-- ==== Sys2Proof/Machine/Tile.lean ====
section
/-!
DEFINITION. The tile's operations (02_tile.md, 10_compiler_contract.md): its registers, the scratchpad and its slot wheel, the
hazards, the register file in both timing disciplines, the stream queue, passes, drains and spool requests. Each works on one
tile; the meanings of the sequencer commands stand in Sequencer.lean.
-/
namespace Sys2Proof.Machine

/-! ### Registers of the tile -/

/-- A field of a tile register. -/
def tGet (f : Fld) (t : Tile) : Nat := bankGet f 0 t.regs

/-- A field of a tile register replaced. -/
def tSet (f : Fld) (v : Nat) (t : Tile) : Tile := { t with regs := bankSet f 0 v t.regs }

/-- A saturating count of a tile register increased. -/
def tAdd (f : Fld) (n : Nat) (t : Tile) : Tile := { t with regs := bankAdd f 0 n t.regs }

/-- The word of a configuration register that is in force: the value before a write until the next strobe (R61). -/
def tCfgWord (a : Nat) (t : Tile) : Word :=
  match smGet none a t.held with
  | some w => w
  | none => bankReg a t.regs

/-- A configuration field as it is in force. -/
def tCfg (f : Fld) (t : Tile) : Nat := fldOf f (tCfgWord f.reg t)

/-- Set what the sequencer waits on (R66). -/
def tWait (code : Nat) (t : Tile) : Tile := tSet F.TIL_SEQ_WAIT code t

/-- Poison the pass of the slot in the band (R24, R60). -/
def tPoison (t : Tile) : Tile := { t with poison := true }

/-- Poison the pass of one lane. -/
def tPoisonLane (l : Nat) (t : Tile) : Tile :=
  { t with lanePoison := if l ∈ t.lanePoison then t.lanePoison else l :: t.lanePoison }

/-- Count clamps (R94) and remember when the count rose in this pick (R102): a count that stands at its limit rises no more. -/
def tClamp (n : Nat) (t : Tile) : Tile :=
  let u := tAdd F.TIL_ARITH_CLAMP_COUNT n t
  { u with clampRose := t.clampRose || decide (tGet F.TIL_ARITH_CLAMP_COUNT u ≠ tGet F.TIL_ARITH_CLAMP_COUNT t) }

/-- Count saturations (R29, R95) and remember when the count rose in this pick (R102). -/
def tSat (n : Nat) (t : Tile) : Tile :=
  let u := tAdd F.TIL_ARITH_SAT_COUNT n t
  { u with satRose := t.satRose || decide (tGet F.TIL_ARITH_SAT_COUNT u ≠ tGet F.TIL_ARITH_SAT_COUNT t) }

/-! ### Scratchpad -/

/-- Bytes of the scratchpad: 0x0_0000 to 0x2_FFFF (R40). -/
def spadBytes : Nat := 0x30000

/-- Lines of the scratchpad (R40). -/
def spadLines : Nat := 3072

/-- Lines of the static area (R40). -/
def staticLines : Nat := 1536

/-- The bank of a line (R40). -/
def bankOf (line : Nat) : Nat := line % 16

/-- `n` visible bytes from byte address `a`. -/
def tBytes (a n : Nat) (t : Tile) : List Byte := smGetBytes a n t.scratch

/-- The visible number of `n` bytes at byte address `a`, little-endian. -/
def tNum (a n : Nat) (t : Tile) : Nat := leNat (tBytes a n t)

/-- The lines that `n` bytes from `a` touch. -/
def linesOf (a n : Nat) : List Nat :=
  if n = 0 then [] else rangeFrom (a / 64) ((a + n - 1) / 64 - a / 64 + 1)

/-- Note accesses of the current turn (R41, R48). -/
def tNote (slot : Nat) (lines : List Nat) (wr : Bool) (t : Tile) : Tile :=
  { t with accesses := t.accesses ++ lines.map (fun l => ⟨slot, l, wr⟩) }

/-- A write made in a slot: accepted now, visible at the end of the turn (R46). -/
def tStage (slot a : Nat) (bs : List Byte) (t : Tile) : Tile :=
  tNote slot (linesOf a bs.length) true { t with staged := t.staged ++ [⟨slot, a, bs⟩] }

/-- Line `l` is in the exclusive map (R48). -/
def tExcl (l : Nat) (t : Tile) : Bool := (smGet 0 (l / 32) t.excl).getLsbD (l % 32)

/-- The exclusive-line hazards of a turn's accesses: for each exclusive line that one slot wrote and another slot accessed, the
line, the writing slot and the other slot (R48). -/
def hazardsOf (t : Tile) : List (Nat × Nat × Nat) :=
  (dedupNat (t.accesses.map Access.line)).filterMap fun l =>
    if tExcl l t then
      match t.accesses.find? (fun a => a.write && decide (a.line = l)) with
      | none => none
      | some w =>
        match t.accesses.find? (fun a => decide (a.line = l) && decide (a.slot ≠ w.slot)) with
        | none => none
        | some o => some (l, w.slot, o.slot)
    else none

/-- The effect of one hazard (R48): EXCL set, the first captured, counted, the pass poisoned. The capture holds until EXCL is
cleared, so a set EXCL means that TIL_HAZ_CAP is not empty. -/
def tHazard (pick : Nat) (h : Nat × Nat × Nat) (t : Tile) : Tile :=
  let t1 := if tGet F.TIL_HAZ_EXCL t = 1 then t else
    tSet F.TIL_HAZ_CAP_PICK_LSB pick (tSet F.TIL_HAZ_CAP_SLOT_B h.2.2
      (tSet F.TIL_HAZ_CAP_SLOT_A h.2.1 (tSet F.TIL_HAZ_CAP_LINE h.1 t)))
  tPoison (tAdd F.TIL_HAZ_COUNT_COUNT 1 (tSet F.TIL_HAZ_EXCL 1 t1))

WORK INSTRUCTIONS: Output the full set of entries exactly as they were given.

FINAL ANSWER:
-- ==== Sys2Proof/Machine/Tile.lean ====
section
/-!
DEFINITION. The tile's operations (02_tile.md, 10_compiler_contract.md): its registers, the scratchpad and its slot wheel, the
hazards, the register file in both timing disciplines, the stream queue, passes, drains and spool requests. Each works on one
tile; the meanings of the sequencer commands stand in Sequencer.lean.
-/
namespace Sys2Proof.Machine

/-! ### Registers of the tile -/

/-- A field of a tile register. -/
def tGet (f : Fld) (t : Tile) : Nat := bankGet f 0 t.regs

/-- A field of a tile register replaced. -/
def tSet (f : Fld) (v : Nat) (t : Tile) : Tile := { t with regs := bankSet f 0 v t.regs }

/-- A saturating count of a tile register increased. -/
def tAdd (f : Fld) (n : Nat) (t : Tile) : Tile := { t with regs := bankAdd f 0 n t.regs }

/-- The word of a configuration register that is in force: the value before a write until the next strobe (R61). -/
def tCfgWord (a : Nat) (t : Tile) : Word :=
  match smGet none a t.held with
  | some w => w
  | none => bankReg a t.regs

/-- A configuration field as it is in force. -/
def tCfg (f : Fld) (t : Tile) : Nat := fldOf f (tCfgWord f.reg t)

/-- Set what the sequencer waits on (R66). -/
def tWait (code : Nat) (t : Tile) : Tile := tSet F.TIL_SEQ_WAIT code t

/-- Poison the pass of the slot in the band (R24, R60). -/
def tPoison (t : Tile) : Tile := { t with poison := true }

/-- Poison the pass of one lane. -/
def tPoisonLane (l : Nat) (t : Tile) : Tile :=
  { t with lanePoison := if l ∈ t.lanePoison then t.lanePoison else l :: t.lanePoison }

/-- Count clamps (R94) and remember when the count rose in this pick (R102): a count that stands at its limit rises no more. -/
def tClamp (n : Nat) (t : Tile) : Tile :=
  let u := tAdd F.TIL_ARITH_CLAMP_COUNT n t
  { u with clampRose := t.clampRose || decide (tGet F.TIL_ARITH_CLAMP_COUNT u ≠ tGet F.TIL_ARITH_CLAMP_COUNT t) }

/-- Count saturations (R29, R95) and remember when the count rose in this pick (R102). -/
def tSat (n : Nat) (t : Tile) : Tile :=
  let u := tAdd F.TIL_ARITH_SAT_COUNT n t
  { u with satRose := t.satRose || decide (tGet F.TIL_ARITH_SAT_COUNT u ≠ tGet F.TIL_ARITH_SAT_COUNT t) }

/-! ### Scratchpad -/

/-- Bytes of the scratchpad: 0x0_0000 to 0x2_FFFF (R40). -/
def spadBytes : Nat := 0x30000

/-- Lines of the scratchpad (R40). -/
def spadLines : Nat := 3072

/-- Lines of the static area (R40). -/
def staticLines : Nat := 1536

/-- The bank of a line (R40). -/
def bankOf (line : Nat) : Nat := line % 16

/-- `n` visible bytes from byte address `a`. -/
def tBytes (a n : Nat) (t : Tile) : List Byte := smGetBytes a n t.scratch

/-- The visible number of `n` bytes at byte address `a`, little-endian. -/
def tNum (a n : Nat) (t : Tile) : Nat := leNat (tBytes a n t)

/-- The lines that `n` bytes from `a` touch. -/
def linesOf (a n : Nat) : List Nat :=
  if n = 0 then [] else rangeFrom (a / 64) ((a + n - 1) / 64 - a / 64 + 1)

/-- Note accesses of the current turn (R41, R48). -/
def tNote (slot : Nat) (lines : List Nat) (wr : Bool) (t : Tile) : Tile :=
  { t with accesses := t.accesses ++ lines.map (fun l => ⟨slot, l, wr⟩) }

/-- A write made in a slot: accepted now, visible at the end of the turn (R46). -/
def tStage (slot a : Nat) (bs : List Byte) (t : Tile) : Tile :=
  tNote slot (linesOf a bs.length) true { t with staged := t.staged ++ [⟨slot, a, bs⟩] }

/-- Line `l` is in the exclusive map (R48). -/
def tExcl (l : Nat) (t : Tile) : Bool := (smGet 0 (l / 32) t.excl).getLsbD (l % 32)

/-- The exclusive-line hazards of a turn's accesses: for each exclusive line that one slot wrote and another slot accessed, the
line, the writing slot and the other slot (R48). -/
def hazardsOf (t : Tile) : List (Nat × Nat × Nat) :=
  (dedupNat (t.accesses.map Access.line)).filterMap fun l =>
    if tExcl l t then
      match t.accesses.find? (fun a => a.write && decide (a.line = l)) with
      | none => none
      | some w =>
        match t.accesses.find? (fun a => decide (a.line = l) && decide (a.slot ≠ w.slot)) with
        | none => none
        | some o => some (l, w.slot, o.slot)
    else none

/-- The effect of one hazard (R48): EXCL set, the first captured, counted, the pass poisoned. The capture holds until EXCL is
cleared, so a set EXCL means that TIL_HAZ_CAP is not empty. -/
def tHazard (pick : Nat) (h : Nat × Nat × Nat) (t : Tile) : Tile :=
  let t1 := if tGet F.TIL_HAZ_EXCL t = 1 then t else
    tSet F.TIL_HAZ_CAP_PICK_LSB pick (tSet F.TIL_HAZ_CAP_SLOT_B h.2.2
      (tSet F.TIL_HAZ_CAP_SLOT_A h.2.1 (tSet F.TIL_HAZ_CAP_LINE h.1 t)))
  tPoison (tAdd F.TIL_HAZ_COUNT_COUNT 1 (tSet F.TIL_HAZ_EXCL 1 t1))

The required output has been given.